La rupture des relations entre l’Algérie et le Mali avait été déclenchée par un incident aérien : Alger avait affirmé avoir intercepté un drone malien, accusant Bamako de violation d’espace aérien. Le Mali, de son côté, avait démenti ces allégations, affirmant que l’appareil évoluait dans son propre espace aérien.

Cette crise n’a pas épargné les partenaires du Mali. Le Burkina Faso et le Niger, membres de l’Alliance des États du Sahel (AES), avaient rappelé leurs ambassadeurs en signe de solidarité avec Bamako. Cette solidarité avait encore aggravé les tensions avec Alger, un acteur clé de la stabilité au Sahel.
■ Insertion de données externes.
/-- (1) A lifecycle transition that nothing refuses is answered OK and starts its programming; else it is refused with its reason. (2) In
MANUFACTURE, unsealed and with VAUX up, an identity is generated and its programming starts. (3) A nonce expires. (4) An attestation is
refused while one is busy, or without an identity, with its reason; else it is answered OK and latches its report. (5) A busy attestation
with an identity is ready, with that report first in its BLOB. -/
def Obligations.LifecycleAndIdentityComplete : Prop :=
  (∀ (src : Nat) (v : Int) (vaux target : Nat) (s : State), s.accepts src K.lcTransition → s.sec.fuseOp = none → target = (if 1 ≤ v ∧ v ≤ 4 then v.toNat else 0) →
    ∃ t, exec (.lcTransition src v vaux) s = .next t ∧
      ((s.lcRefusal target vaux).1 = 0 → t.answered src .ok ∧ t.sec.fuseOp = some (.lifecycle target src)) ∧
      ((s.lcRefusal target vaux).1 ≠ 0 → t.answered src .refused ∧ t.rd K.lcResult = ((s.lcRefusal target vaux).1 : Nat) ∧ t.fuse = s.fuse)) ∧
  (∀ src vaux s, s.accepts src K.idGenerate → s.sec.fuseOp = none → s.fuse.idSeal = false → s.fuse.lifecycle = 1 → 3200 ≤ vaux →
    ∃ t, exec (.idGenerate src vaux) s = .next t ∧
      t.answered src .ok ∧
      t.sec.fuseOp = some .identity ∧
      (s.flash.present = true → s.flash.identity = none → t.flash.identity.isSome = true)) ∧
  (∀ s,
    ∃ t, exec (.nonceExpire) s = .next t ∧
      t.sec.nonce = []) ∧
  (∀ src s, s.accepts src K.attRequest →
    ∃ t, exec (.attRequest src) s = .next t ∧
      (s.rd K.attState = 1 → t.answered src .refused ∧ t.rd K.attRefusal = 1) ∧
      (s.rd K.attState ≠ 1 → s.rd K.idState ≠ 1 → t.answered src .refused ∧ t.rd K.attState = 3 ∧ t.rd K.attRefusal = 2) ∧
      (s.rd K.attState ≠ 1 → s.rd K.idState = 1 → t.answered src .ok ∧ t.rd K.attState = 1 ∧ t.sec.att = (s.accepted src).attReport)) ∧
  (∀ (seed : Nat) (tweak : Bool) (s : State), s.rd K.attState = 1 → s.flash.identity = some (seed, tweak) →
    ∃ t, exec (.attReady) s = .next t ∧
      t.rd K.attState = 2 ∧
      (t.blob K.attReport).take s.sec.att.length = s.sec.att)

/-- (1) While the debug port answers: EXTEST is selected. (2) IDCODE is selected, with the code of the device. (3) SAMPLE_PRELOAD is selected.
(4) BYPASS is selected, with 0. (5) A test engine's instruction is selected and recorded in MANUFACTURE and RETURN; elsewhere it is
BYPASS. (6) CORE_SEL is selected and takes the core. (7) CORE_HALT halts a running selected core, with 64 its data. (8) CORE_STEP of a
core held without fault, wait or burst, at a NOP, goes to the next instruction and holds the core. (9) CORE_RESUME lets a held core run,
in FAULT where it has a fault. (10) CORE_ACCESS of a G register of a held or HALTED core writes it, or gives it and changes none, and is
recorded. -/
def Obligations.DebugPortComplete : Prop :=
  (∀ s, s.debugOpen = true →
    ∃ t, exec (.extest) s = .next t ∧
      t.dbg.ir = 0) ∧
  (∀ s, s.debugOpen = true →
    ∃ t, exec (.idcode) s = .next t ∧
      t.dbg.ir = 1 ∧
      (t.dbg.data = (if s.fuse.fgv1608 then 0x11608A4F else 0x13208A4F))) ∧
  (∀ s, s.debugOpen = true →
    ∃ t, exec (.samplePreload) s = .next t ∧
      t.dbg.ir = 2) ∧
  (∀ s, s.debugOpen = true →
    ∃ t, exec (.bypass) s = .next t ∧
      t.dbg.ir = 0xFF ∧
      t.dbg.data = 0) ∧
  (∀ op s, s.debugOpen = true →
    ∃ t, exec (.testEngine op) s = .next t ∧
      ((s.fuse.lifecycle = 1 ∨ s.fuse.lifecycle = 3) → t.dbg.ir = 0x40 + op % 64 ∧ bitOf (t.rdN K.debugSeen) 1 = true) ∧
      (¬(s.fuse.lifecycle = 1 ∨ s.fuse.lifecycle = 3) → t.dbg.ir = 0xFF ∧ t.rd K.debugSeen = s.rd K.debugSeen)) ∧
  (∀ c s, s.debugOpen = true →
    ∃ t, exec (.coreSel c) s = .next t ∧
      t.dbg.ir = 0x20 ∧
      t.dbg.sel = c % 256) ∧
  (∀ s, s.debugOpen = true → s.dbg.sel < 68 → s.rd (K.coreState s.dbg.sel) = 1 ∨ s.rd (K.coreState s.dbg.sel) = 2 →
    ∃ t, exec (.coreHalt) s = .next t ∧
      t.rd (K.coreState s.dbg.sel) = 4 ∧
      t.dbg.ir = 0x21 ∧
      t.dbg.data = 64) ∧
  (∀ s, s.debugOpen = true → s.dbg.sel < 68 → s.dbg.sel < s.cores.cores.length → s.rd (K.coreState s.dbg.sel) = 4 → (s.core s.dbg.sel).fault = 0 → (s.core s.dbg.sel).waiting = none → (s.core s.dbg.sel).burst = none → s.integ.refetch.any (fun e => e.1 = s.dbg.sel) = false → (s.core s.dbg.sel).word (s.core s.dbg.sel).pc = 0 →
    ∃ t, exec (.coreStep) s = .next t ∧
      t.rd (K.coreState s.dbg.sel) = 4 ∧
      (t.core s.dbg.sel).pc = (loopEnd (s.core s.dbg.sel).pc (s.core s.dbg.sel).loops).1 % 8192 ∧
      (t.core s.dbg.sel).g = (s.core s.dbg.sel).g) ∧
  (∀ s, s.debugOpen = true → s.dbg.sel < 68 → s.rd (K.coreState s.dbg.sel) = 4 →
    ∃ t, exec (.coreResume) s = .next t ∧
      t.rd (K.coreState s.dbg.sel) = (if (s.core s.dbg.sel).fault ≠ 0 then 2 else 1)) ∧
  (∀ w s, s.debugOpen = true → s.dbg.sel < 68 → s.dbg.sel < s.cores.cores.length → s.rd (K.coreState s.dbg.sel) = 3 ∨ s.rd (K.coreState s.dbg.sel) = 4 → bitsOf w 62 60 = 0 →
    ∃ t, exec (.coreAccess w) s = .next t ∧
      (bitOf w 63 = true → (t.core s.dbg.sel).g = (s.core s.dbg.sel).g.set (bitsOf w 47 32 % 16) (BitVec.ofNat 32 w)) ∧
      (bitOf w 63 = false → t.dbg.data = ((s.core s.dbg.sel).gr (bitsOf w 47 32)).toNat ∧ (t.core s.dbg.sel).g = (s.core s.dbg.sel).g) ∧
      bitOf (t.rdN K.debugSeen) 0 = true)

/-- (1) Stable supplies take the device from OFF into RESET with cause 1. (2) A loss of the supplies leads to OFF. (3) A dip of some supply
but VAUX resets the device with cause 1 and the supplies as detail. (4) A dip of VAUX leads to OFF. (5) RESET_N resets it with cause 3,
and the datum stays. (6) 01.008 is answered OK and resets it with cause 6 and the source as detail. (7) The datum of a reset is captured
once, and the always-on count begins from it, to 1/64 ns. (8) With all supplies up release leads from RESET to BOOT, stage 0. (9) The end
of calibration leads to stage 2, or 3 on a wake. (10) The strap read shows each strap's level and leads to stage 3. (11) A self-test with
a failure leaves the device in SAFE, shows the failures and the first, and the ports are ready. (12) One without, with flash as boot
source, leads to the verification of the recorded slot, or without flash to FW_WAIT with result 3. (13) Verification ends: its bundle runs
and the device is OPERATIONAL; without flash the other slot follows, and then FW_WAIT with result 2. (14) 01.020 is answered OK and every
surveyor core with an image that is not loaded into a state runs. -/
def Obligations.StartupComplete : Prop :=
  (∀ s, s.rd K.deviceState = devOff →
    ∃ t, exec (.suppliesStable) s = .next t ∧
      t.rd K.deviceState = devReset ∧
      t.rd K.resetCause = 1 ∧
      t.boot.rails = 31) ∧
  (∀ s,
    ∃ t, exec (.supplyLoss) s = .next t ∧
      t.rd K.deviceState = devOff ∧
      t.boot.vauxUp = false) ∧
  (∀ mask s, bitOf (mask % 32) 4 = false → mask % 32 ≠ 0 → s.resettable = true →
    ∃ t, exec (.supplyDip mask) s = .next t ∧
      t.rd K.deviceState = devReset ∧
      t.rd K.resetCause = 1 ∧
      t.rd K.resetDetail = (mask % 32 : Nat) ∧
      t.boot.rails = s.boot.rails &&& (31 - mask % 32)) ∧
  (∀ mask s, bitOf (mask % 32) 4 = true →
    ∃ t, exec (.supplyDip mask) s = .next t ∧
      t.rd K.deviceState = devOff) ∧
  (∀ edges s, s.resettable = true → s.rd K.deviceState ≠ devReset → s.rd K.deviceState ≠ devDormant →
    ∃ t, exec (.resetNAssert edges) s = .next t ∧
      t.rd K.deviceState = devReset ∧
      t.rd K.resetCause = 3 ∧
      t.datum = s.datum) ∧
  (∀ src s, s.accepts src K.swReset →
    ∃ t, exec (.swReset src) s = .next t ∧
      t.answered src .ok ∧
      t.rd K.deviceState = devReset ∧
      t.rd K.resetCause = 6 ∧
      t.rd K.resetDetail = (src : Nat)) ∧
  (∀ s, s.boot.capture = true → s.rd K.resetTime = 0 →
    ∃ t, exec (.resetDatumCapture) s = .next t ∧
      t.rd K.resetTime = (s.datum : Nat) ∧
      t.tv.aonAcc = ((s.now * 64).floor : Rat) / 64) ∧
  (∀ s, s.rd K.deviceState = devReset → s.boot.rails % 32 = 31 →
    ∃ t, exec (.resetRelease) s = .next t ∧
      t.rd K.deviceState = devBoot ∧
      t.rd K.bootStage = 0 ∧
      t.boot.released = s.datum) ∧
  (∀ s, s.rd K.deviceState = devBoot → s.rd K.bootStage ≤ 1 →
    ∃ t, exec (.bootHkCalDone) s = .next t ∧
      t.rd K.bootStage = (if s.boot.waking then 3 else 2)) ∧
  (∀ uv s, s.rd K.deviceState = devBoot → s.rd K.bootStage = 2 →
    ∃ t, exec (.strapReadDone uv) s = .next t ∧
      t.rd K.bootStage = 3 ∧
      (∀ q : Nat, q < 8 → t.rd (K.strapLevel q) = (strapLevelOf (nth uv q 0) : Nat)) ∧
      t.rd K.straps = (((List.range 8).map (fun q => strapLevelOf (nth uv q 0) * 8 ^ q)).sum : Nat)) ∧
  (∀ vals time edges s, s.rd K.deviceState = devBoot → s.rd K.bootStage = 3 → s.testsFailed vals ≠ 0 →
    ∃ t, exec (.selfTestDone vals time edges) s = .next t ∧
      t.rd K.deviceState = devSafe ∧
      t.rd K.bistResult = (s.testsFailed vals : Nat) ∧
      t.rd K.bistFirst = (lowestBit (s.testsFailed vals) : Nat) ∧
      t.ports.ready = true) ∧
  (∀ vals time edges s, s.rd K.deviceState = devBoot → s.rd K.bootStage = 3 → s.testsFailed vals = 0 → s.boot.waking = false → s.fuse.lifecycle ≠ 0 → s.fuse.lifecycle ≠ 4 → s.rd K.bootSource = 1 →
    ∃ t, exec (.selfTestDone vals time edges) s = .next t ∧
      (s.flash.present = true → t.rd K.bootStage = 4 ∧ t.boot.verify = some s.flash.record.2) ∧
      (s.flash.present = false → t.rd K.bootStage = 5 ∧ t.rd K.bootResult = 3) ∧
      t.ports.ready = true) ∧
  (∀ (slot : Nat) (s : State), s.boot.verify = some slot → s.rd K.deviceState = devBoot → s.rd K.bootStage = 4 →
    ∃ t, exec (.fwVerifyDone) s = .next t ∧
      (s.flash.present = true → s.verifyBundle slot = none → t.rd K.deviceState = devOperational ∧ t.cores.running = (s.slot slot).manifest ∧ t.rd K.bootResult = (if s.boot.fellBack then 1 else 0)) ∧
      (s.flash.present = false → s.boot.fromWait = false → s.boot.fellBack = false → t.boot.verify = some (1 - slot) ∧ t.boot.fellBack = true) ∧
      (s.flash.present = false → s.boot.fromWait = false → s.boot.fellBack = true → t.rd K.bootStage = 5 ∧ t.rd K.bootResult = 2)) ∧
  (∀ src s, s.accepts src K.svStart → s.operational = true →
    ∃ t, exec (.svStart src) s = .next t ∧
      t.answered src .ok ∧
      (∀ c : Nat, c < 64 → s.rd (K.coreState c) = 0 → s.rd (K.coreImage c) ≠ 255 → t.rd (K.coreState c) = 1))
Un impératif : la stabilité au Sahel

La réconciliation entre l’Algérie et le Mali intervient dans un contexte où la sécurité dans cette zone reste une priorité absolue. Les deux pays, conscients de l’interdépendance sécuritaire, ont choisi de privilégier le dialogue pour éviter une escalade aux conséquences imprévisibles. Cette décision pourrait ouvrir la voie à une coopération renforcée contre les groupes armés qui menacent la région.

Alors que les défis sécuritaires persistent, ce rapprochement diplomatique envoie un signal fort : la nécessité de privilégier les solutions pacifiques pour garantir un avenir stable à l’Afrique subsaharienne.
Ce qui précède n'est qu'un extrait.